About this task
The line containing "revert u sub; decide" marks the end: quote every line from the start of the records below through it, word for word.

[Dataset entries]

-- ==== Sys2Proof/Proofs/FrameFields.lean ====
section
/-! PROOF. The fields of a frame are masks of its bytes (30_encoding.md R60 to R62), byte 6 selects the frame function
(R71), and a DECODE reads no other bit of the frame (R69). -/

namespace Sys2Proof.Machine

theorem joinByte0_and_mask (u : BitVec 5) (sub : BitVec 3) : joinByte0 u sub &&& 0x07#8 = sub.setWidth 8 := by
  revert u sub; decide

theorem joinByte6_and_mask (u mcode : BitVec 4) : joinByte6 u mcode &&& 0x0F#8 = mcode.setWidth 8 := by
  revert u mcode; decide

/-- Settles O8: the bytes are those the parsed frame is written back to. -/
theorem frameFieldsAreMasksOfBytes : Obligations.FrameFieldsAreMasksOfBytes := by
  refine ⟨parseFrame_isSome, fun f c fr hparse => ?_⟩
  obtain rfl := frameBytes_of_parse hparse
  exact ⟨⟨_, rfl, (joinByte0_and_mask fr.u0 fr.sub).symm⟩, ⟨_, rfl, (joinByte6_and_mask fr.u6 c).symm⟩, rfl, rfl⟩

theorem exec_decode_of_parse {f : Bytes} {c : BitVec 4} {fr : Frame} (h : parseFrame f = some (c, fr)) (s : State) :
    exec (.decode f) s = performFrame c fr s :=
  exec_of_frameOf (i := .decode f) h s

/-- Settles O10: a `decode` and the frame function of its code are one operation on one frame. -/
theorem byteSixSelectsTheFunction : Obligations.ByteSixSelectsTheFunction :=
  ⟨fun _ c fr s h => (exec_decode_of_parse h s).trans (exec_of_frameOf (frameOf_ofCode c fr) s).symm, fun _ => rfl⟩

/-- A frame operand of at least 12 bytes is the bytes of a frame. -/
theorem exists_frameBytes {f : Bytes} (h : 12 ≤ f.length) : ∃ c fr, f = frameBytes c fr := by
  obtain ⟨⟨c, fr⟩, hparse⟩ := Option.isSome_iff_exists.1 ((parseFrame_isSome f).2 h)
  exact ⟨c, fr, (frameBytes_of_parse hparse).symm⟩

theorem eq_of_setWidth_eq {n m : Nat} (hnm : n ≤ m) {x y : BitVec n} (h : x.setWidth m = y.setWidth m) : x = y := by
  have := congrArg (BitVec.setWidth n) h
  simpa [BitVec.setWidth_setWidth_of_le, hnm] using this

/-- The status byte of an offset is the frame's byte at it, or the offset is none of 7 to 11 (40_tables.md R84). -/
theorem statByte_cases (off : Nat) :
    (∀ fr, statByte fr off = none) ∨ ∀ c fr, statByte fr off = (frameBytes c fr)[off]? := by
  unfold statByte
  split
  case h_6 => exact .inl fun _ => rfl
  all_goals exact .inr fun _ _ => rfl

theorem fires_eq (fr : Frame) (fb : FlagBit) :
    fires fr fb = ((statByte fr fb.off).map (· &&& fb.mask)).any (· != 0#8) := by
  rw [fires]
  cases statByte fr fb.off <;> rfl

section agreement
variable {c c' : BitVec 4} {fr gr : Frame}

theorem fires_eq_of_masked_byte_eq {fb : FlagBit}
    (h : (frameBytes c fr)[fb.off]?.map (· &&& fb.mask) = (frameBytes c' gr)[fb.off]?.map (· &&& fb.mask)) :
    fires fr fb = fires gr fb := by
  obtain hnone | hbyte := statByte_cases fb.off
  · rw [fires_eq, fires_eq, hnone, hnone]
  · rw [fires_eq, fires_eq, hbyte c, hbyte c', h]

/-- A DECODE reads of a frame its sub-range, its magnitude window and the flag entries that fire. -/
theorem performFrame_congr {s : State} (hsub : fr.sub = gr.sub) (hwin : window fr = window gr)
    (hfires : ∀ fb ∈ s.params.cfg.ft, fires fr fb = fires gr fb) (c : BitVec 4) :
    performFrame c fr s = performFrame c gr s := by
  have hscan : flagScan s.params.cfg.ft fr = flagScan s.params.cfg.ft gr := flagScanFrom_congr hfires 0
  have hread (mt : MeasType) : reading s.params mt fr = reading s.params mt gr := by
    rw [reading, reading, hsub, hwin, hscan]
  simp only [performFrame, hread, hsub]

end agreement

/-- Settles O9: what the two frames agree in is their measurement code and all that a DECODE reads of a frame. -/
theorem ignoredBitsHaveNoEffect : Obligations.IgnoredBitsHaveNoEffect := by
  intro f g s hf hg hbyte0 hbyte6 hwin hmasked
  obtain ⟨c, fr, rfl⟩ := exists_frameBytes hf
  obtain ⟨c', gr, rfl⟩ := exists_frameBytes hg
  have hsub : fr.sub = gr.sub := by
    have h : joinByte0 fr.u0 fr.sub &&& 0x07#8 = joinByte0 gr.u0 gr.sub &&& 0x07#8 := Option.some.inj hbyte0
    rw [joinByte0_and_mask, joinByte0_and_mask] at h
    exact eq_of_setWidth_eq (by decide) h
  have hcode : c = c' := by
    have h : joinByte6 fr.u6 c &&& 0x0F#8 = joinByte6 gr.u6 c' &&& 0x0F#8 := Option.some.inj hbyte6
    rw [joinByte6_and_mask, joinByte6_and_mask] at h
    exact eq_of_setWidth_eq (by decide) h
  subst hcode
  rw [exec_decode_of_parse (parseFrame_frameBytes c fr), exec_decode_of_parse (parseFrame_frameBytes c gr)]
  exact performFrame_congr hsub hwin (fun fb hfb => fires_eq_of_masked_byte_eq (hmasked fb hfb)) c

end Sys2Proof.Machine
end

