-- ==== Sys2Proof/Proofs/TextualSyntax.lean ====
section
/-! PROOF. The line of a command is read as the command (30_encoding.md R72; assumption 17): the words of a DECODE's line
are the mnemonic, the brackets and two digits for each frame byte. -/

namespace Sys2Proof.Machine

/-- A character that stands inside a word: no blank, no bracket. -/
def isWordChar (c : Char) : Bool := !isBlank c && !(c == '[' || c == ']')

theorem lineWords_wordChar {c : Char} (h : isWordChar c = true) (cur cs : List Char) :
    lineWords cur (c :: cs) = lineWords (cur ++ [c]) cs := by
  simp only [isWordChar, Bool.and_eq_true, Bool.not_eq_true'] at h
  obtain ⟨hblank, hbracket⟩ := h
  simp only [lineWords, hblank, hbracket, Bool.false_eq_true, if_false]

theorem lineWords_space (cur cs : List Char) : lineWords cur (' ' :: cs) = flushWord cur ++ lineWords [] cs := rfl

theorem lineWords_close (cur cs : List Char) : lineWords cur (']' :: cs) = flushWord cur ++ [']'] :: lineWords [] cs := rfl

theorem isWordChar_hexChar (n : BitVec 4) : isWordChar (hexChar n) = true := by
  revert n; decide

theorem semicolon_ne_hexChar (n : BitVec 4) : ';' ≠ hexChar n := by
  revert n; decide

/-- A byte's two digits are gathered into the word that has begun. -/
theorem lineWords_hexText (b : Byte) (cs : List Char) : lineWords [] (hexText b ++ cs) = lineWords (hexText b) cs := by
  rw [hexText, List.cons_append, List.cons_append, List.nil_append, lineWords_wordChar (isWordChar_hexChar _),
    lineWords_wordChar (isWordChar_hexChar _)]
  rfl

/-- The frame bytes of a line, separated by single spaces. -/
def hexBody (f : Bytes) : List Char := ((f.map hexText).intersperse [' ']).flatten

theorem decodeText_eq (f : Bytes) : decodeText f = "DECODE [".toList ++ hexBody f ++ [']'] := rfl

theorem hexBody_cons_cons (b c : Byte) (f : Bytes) : hexBody (b :: c :: f) = hexText b ++ ' ' :: hexBody (c :: f) := rfl

theorem hexBody_singleton (b : Byte) : hexBody [b] = hexText b := rfl

/-- Each frame byte is a word, and so is the bracket that closes the list. -/
theorem lineWords_hexBody (f : Bytes) : lineWords [] (hexBody f ++ [']']) = f.map hexText ++ [[']']] := by
  induction f with
  | nil => rfl
  | cons b f ih =>
    cases f with
    | nil => rw [hexBody_singleton, lineWords_hexText, lineWords_close]; rfl
    | cons c f =>
      rw [hexBody_cons_cons, List.append_assoc, lineWords_hexText, List.cons_append, lineWords_space, ih]
      rfl

theorem lineWords_decodeText (f : Bytes) :
    lineWords [] (decodeText f) = "DECODE".toList :: ['['] :: (f.map hexText ++ [[']']]) := by
  rw [← lineWords_hexBody]
  rfl

theorem semicolon_not_mem_hexBody (f : Bytes) : ';' ∉ hexBody f := by
  have hdigits (b : Byte) : ';' ∉ hexText b := by simp [hexText, semicolon_ne_hexChar]
  induction f with
  | nil => exact List.not_mem_nil
  | cons b f ih =>
    cases f with
    | nil => rw [hexBody_singleton]; exact hdigits b
    | cons c f => rw [hexBody_cons_cons]; simp [hdigits, ih]

theorem stripComment_of_not_mem {line : List Char} (h : ';' ∉ line) : stripComment line = line := by
  rw [stripComment, List.takeWhile_eq_self_iff]
  intro ch hch
  exact bne_iff_ne.2 (ne_of_mem_of_not_mem hch h)

/-- No comment starts in the line of a DECODE. -/
theorem stripComment_decodeText (f : Bytes) : stripComment (decodeText f) = decodeText f := by
  apply stripComment_of_not_mem
  simp [decodeText_eq, semicolon_not_mem_hexBody]

/-- The bracketed list of a frame's bytes is read as the frame. -/
theorem hexList_map_hexText (f : Bytes) : hexList (f.map hexText ++ [[']']]) = some f := by
  induction f with
  | nil => rfl
  | cons b f ih =>
    have hopen : hexText b ≠ [']'] := fun h => by cases congrArg List.length h
    rw [List.map_cons, List.cons_append, hexList, if_neg hopen, hexByte_hexText, ih]

/-- The line of a DECODE is read as the instruction of its frame operand. -/
theorem parseLine_decodeText {f : Bytes} (h : f.length ≤ 255) :
    parseLine (decodeText f) = some (some (.command (.ofFrame f))) := by
  have hbody : (decodeText f).dropWhile isBlank = decodeText f := rfl
  have hdecodes : ("DECODES".toList.isPrefixOf (decodeText f)) = false := rfl
  rw [parseLine, hbody, hdecodes, stripComment_decodeText, lineWords_decodeText, parseWords, hexList_map_hexText,
    Option.bind_some, frameOperand, if_pos h]
  rfl

/-- The line of a well-formed command is read as that command: a frame function and a short DECODE by their frame
operand, the others by their mnemonic. -/
theorem parseLine_lineText {i : Instr} (hw : i.wf = true) : parseLine (lineText i) = some (some (.command i)) := by
  cases hf : frameOf i with
  | some p =>
    obtain ⟨-, htrail, hi⟩ := encode_of_frameOf hf hw
    rw [hi, lineText_ofCode, parseLine_decodeText (by rw [frameBytes_length]; omega), ofFrame_frameBytes]
  | none =>
    cases i with
    | decode f =>
      have hshort : f.length < 12 := of_decide_eq_true hw
      rw [lineText_decode, parseLine_decodeText (by omega), ofFrame_of_short hshort]
    | rdVoltage | rdCurrent | rdResistance | rdFrequency | rdReadable | rdStatus | rdFlags | reset => decide
    | _ => cases hf

/-- Settles O50: the lines by `parseLine_lineText`, the expansions by definition, the bytes of a DECODE by those of its
frame operand. -/
theorem textualSyntaxAndExpansions : Obligations.TextualSyntaxAndExpansions :=
  ⟨fun _ hw => parseLine_lineText hw, rfl, fun _ => rfl, fun _ => rfl, fun _ h => (wf_ofFrame h).2⟩

end Sys2Proof.Machine
end

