-- ==== Sys2Proof/Machine/Dispatch.lean ====
section
/-! DEFINITION. One arm per operation of the opcode table (30_encoding.md R90). -/

namespace Sys2Proof.Machine

def exec (i : Instr) (s : State) : Host.Outcome State Fault Refusal :=
  match i with
  -- manager (45_manager.md)
  | .mgrInit => Sys2Proof.Machine.execMgrInit s
  | .mgrProcessEvents => Sys2Proof.Machine.execMgrProcessEvents s
  | .mgrGetStats => Sys2Proof.Machine.execMgrGetStats s
  -- address comparator (40_address_compare.md)
  | .macEq a b => Sys2Proof.Machine.execMacEq a b s
  | .macIsBcast a => Sys2Proof.Machine.execMacIsBcast a s
  | .macIsNull a => Sys2Proof.Machine.execMacIsNull a s
  | .ipaEq a b => Sys2Proof.Machine.execIpaEq a b s
  | .ipaIsBcast a => Sys2Proof.Machine.execIpaIsBcast a s
  | .ipaIsNull a => Sys2Proof.Machine.execIpaIsNull a s
  -- Ethernet (41_ethernet.md)
  | .ethEnc dst src ethertype payload => Sys2Proof.Machine.execEthEnc dst src ethertype payload s
  | .ethDec bytes => Sys2Proof.Machine.execEthDec bytes s
  | .ethAccept dst loc => Sys2Proof.Machine.execEthAccept dst loc s
  -- IP (42_ip.md)
  | .ipEnc src dst proto payload => Sys2Proof.Machine.execIpEnc src dst proto payload s
  | .ipDec bytes => Sys2Proof.Machine.execIpDec bytes s
  | .ipDispatch proto => Sys2Proof.Machine.execIpDispatch proto s
  -- UDP (43_udp.md)
  | .udpEnc sport dport length checksum payload => Sys2Proof.Machine.execUdpEnc sport dport length checksum payload s
  | .udpDec bytes => Sys2Proof.Machine.execUdpDec bytes s
  | .udpSend bytes => Sys2Proof.Machine.execUdpSend bytes s
  | .udpRecv bytes => Sys2Proof.Machine.execUdpRecv bytes s
  -- TCP connection table (44_tcp_table.md)
  | .tcpCreate lport rport => Sys2Proof.Machine.execTcpCreate lport rport s
  | .tcpClose id => Sys2Proof.Machine.execTcpClose id s
  | .tcpSend id data => Sys2Proof.Machine.execTcpSend id data s
  | .tcpRecv id cap => Sys2Proof.Machine.execTcpRecv id cap s

end Sys2Proof.Machine
end

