/-- R159: one create more takes the next id. -/
theorem Created.create (h : Created ctr ports s) (hlt : ports.length < Config.tcpSlots) (p : Half × Half) :
    ∃ t, exec (.tcpCreate p.1 p.2) s = .next t ∧ Created ctr (ports ++ [p]) t := by
  refine ⟨_, exec_tcpCreate_enc32 h.ready (h.firstFree hlt) p.1 p.2, h.ready, h.ctr, fun j => ?_, fun _ => ?_⟩
  · obtain rfl | hne := eq_or_ne j ⟨ports.length, hlt⟩
    · refine (State.setSlot_same ..).trans ?_
      simp
    · refine ((State.setSlot_other _ _ hne).trans (h.slots j)).trans ?_
      have hval : j.val ≠ ports.length := fun hj => hne (Fin.ext hj)
      rw [List.getElem?_append]
      split
      · rfl
      · rw [List.getElem?_eq_none (by omega), List.getElem?_eq_none (by simp; omega)]
  · simp

theorem Created.of_withInputs (h : Created ctr ports s) (rest : List HostInput) :
    Created ctr ports (s.withInputs rest) :=
  ⟨h.ready, h.ctr, h.slots, h.rsp⟩

end

theorem step_of_create {s : State} {lport rport : Half} {rest : List HostInput}
    (hs : s.inputs = .request (encode (.tcpCreate lport rport)) :: rest) :
    step s = exec (.tcpCreate lport rport) (s.withInputs rest) :=
  step_of_decode hs (decodeOfEncodeIsTheInstruction (.tcpCreate lport rport) rfl)

/-- R159: a row of creates, by induction on the requests still to come. -/
theorem run_creates {ctr : Counters} (todo : List (Half × Half)) (rest : List HostInput) :
    ∀ (done : List (Half × Half)) (s : State), Created ctr done s → done.length + todo.length ≤ 64 →
      s.inputs = todo.map (fun p => .request (encode (.tcpCreate p.1 p.2))) ++ rest →
      ∃ t, Host.Core.run Sys2Proof.core todo.length s = .next t ∧ Created ctr (done ++ todo) t ∧ t.inputs = rest := by
  induction todo with
  | nil => exact fun done s h _ hs => ⟨s, rfl, by rwa [List.append_nil], hs⟩
  | cons p todo ih =>
    intro done s h hlen hs
    rw [List.length_cons] at hlen
    obtain ⟨t, hexec, ht⟩ := (h.of_withInputs _).create (by simp; omega) p
    have hstep := (step_of_create hs).trans hexec
    obtain ⟨u, hrun, hu, hrest⟩ := ih (done ++ [p]) t ht (by simp; omega) (by rw [step_inputs hstep, hs]; rfl)
    exact ⟨u, (core_run_next _ hstep).trans hrun, by rwa [List.append_assoc] at hu, hrest⟩

/-- Settles O39: an empty table holds the ports of no create. -/
theorem createsFillTheTableInOrder : Obligations.CreatesFillTheTableInOrder := by
  refine ⟨fun ports rest s hr hempty hlen hs => ?_, fun lport rport s _ hfull => ?_⟩
  · have hnone : Created s.ctr [] s := ⟨hr, rfl, hempty, fun h => absurd h (Nat.lt_irrefl 0)⟩
    obtain ⟨t, hrun, ht, hrest⟩ := run_creates ports rest [] s hnone (by simpa using hlen) hs
    exact ⟨t, hrun, ht.slots, ht.ready, ht.ctr, hrest, ht.rsp⟩
  · exact exec_tcpCreate_of_no_free (fun _ => State.firstFree_eq_none.2 hfull) lport rport

end Sys2Proof.Machine
end

section
/-! No operation reads or writes what the host holds: the two addresses and the inputs (10_state.md R23). -/

namespace Sys2Proof.Machine

/-- The state with other construction arguments and other inputs to come. -/
def State.rehost (s : State) (mac : Mac) (ip : Ipa) (l : List HostInput) : State :=
  { s with localMac := mac, localIp := ip, inputs := l }

/-- R23: every operation does the same whatever the addresses and the inputs are: what it looks up in the state
(`ready`, the table, the counters) is the same before and after `rehost`. -/
theorem exec_rehost (i : Instr) (s : State) (mac : Mac) (ip : Ipa) (l : List HostInput) :
    ∃ t, exec i s = .next t ∧ exec i (s.rehost mac ip l) = .next (t.rehost mac ip l) := by
  by_cases hpure : i.op.isPure = true
  · obtain ⟨r, hr⟩ := exec_eq_answer_of_isPure hpure
    exact ⟨_, hr s, hr (s.rehost mac ip l)⟩
  cases i with
  | mgrInit => exact ⟨_, exec_mgrInit s, exec_mgrInit _⟩
  | mgrProcessEvents => exact ⟨_, exec_mgrProcessEvents s, exec_mgrProcessEvents _⟩
  | mgrGetStats =>
    cases hr : s.ready with
    | true => exact ⟨_, exec_mgrGetStats_of_ready hr, exec_mgrGetStats_of_ready (s := s.rehost mac ip l) hr⟩
    | false => exact ⟨_, exec_mgrGetStats_of_unready hr, exec_mgrGetStats_of_unready (s := s.rehost mac ip l) hr⟩
  | udpSend bytes =>
    cases hr : s.ready with
    | true => exact ⟨_, exec_udpSend_of_ready hr bytes, exec_udpSend_of_ready (s := s.rehost mac ip l) hr bytes⟩
    | false => exact ⟨_, exec_udpSend_of_unready hr bytes, exec_udpSend_of_unready (s := s.rehost mac ip l) hr bytes⟩
  | udpRecv bytes =>
    cases hr : s.ready with
    | true => exact ⟨_, exec_udpRecv_of_ready hr bytes, exec_udpRecv_of_ready (s := s.rehost mac ip l) hr bytes⟩
    | false => exact ⟨_, exec_udpRecv_of_unready hr bytes, exec_udpRecv_of_unready (s := s.rehost mac ip l) hr bytes⟩
  | tcpCreate lport rport =>
    obtain hnone | ⟨hr, k, hk⟩ := s.firstFree_cases
    · exact ⟨_, exec_tcpCreate_of_no_free hnone lport rport,
        exec_tcpCreate_of_no_free (s := s.rehost mac ip l) hnone lport rport⟩
    · exact ⟨_, exec_tcpCreate_of_free hr hk lport rport,
        exec_tcpCreate_of_free (s := s.rehost mac ip l) hr hk lport rport⟩
  | tcpClose id =>
    obtain hnone | ⟨hr, k, c, hk⟩ := s.liveConn_cases id
    · exact ⟨_, exec_tcpClose_of_no_liveConn hnone, exec_tcpClose_of_no_liveConn (s := s.rehost mac ip l) hnone⟩
    · exact ⟨_, exec_tcpClose_of_liveConn hr hk, exec_tcpClose_of_liveConn (s := s.rehost mac ip l) hr hk⟩
  | tcpSend id d =>
    obtain hnone | ⟨hr, k, c, hk⟩ := s.liveConn_cases id
    · exact ⟨_, exec_tcpSend_of_no_liveConn d hnone, exec_tcpSend_of_no_liveConn d hnone⟩
    · exact ⟨_, exec_tcpSend_of_liveConn d hr hk, exec_tcpSend_of_liveConn d hr hk⟩
  | tcpRecv id cap =>
    obtain hnone | ⟨k, c, hr, hk, hpos⟩ := s.queued_cases id cap
    · exact ⟨_, exec_tcpRecv_of_nothing_queued hnone, exec_tcpRecv_of_nothing_queued (s := s.rehost mac ip l) hnone⟩
    · exact ⟨_, exec_tcpRecv_of_queued hr hk hpos, exec_tcpRecv_of_queued (s := s.rehost mac ip l) hr hk hpos⟩
  | _ => exact absurd rfl hpure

Answer to the problem
-- ==== Sys2Proof/Proofs/FrameFields.lean ====
section
/-! PROOF. The fields of a frame are masks of its bytes (30_encoding.md R60 to R62), byte 6 selects the frame function
(R71), and a DECODE reads no other bit of the frame (R69). -/

namespace Sys2Proof.Machine

theorem joinByte0_and_mask (u : BitVec 5) (sub : BitVec 3) : joinByte0 u sub &&& 0x07#8 = sub.setWidth 8 := by
  revert u sub; decide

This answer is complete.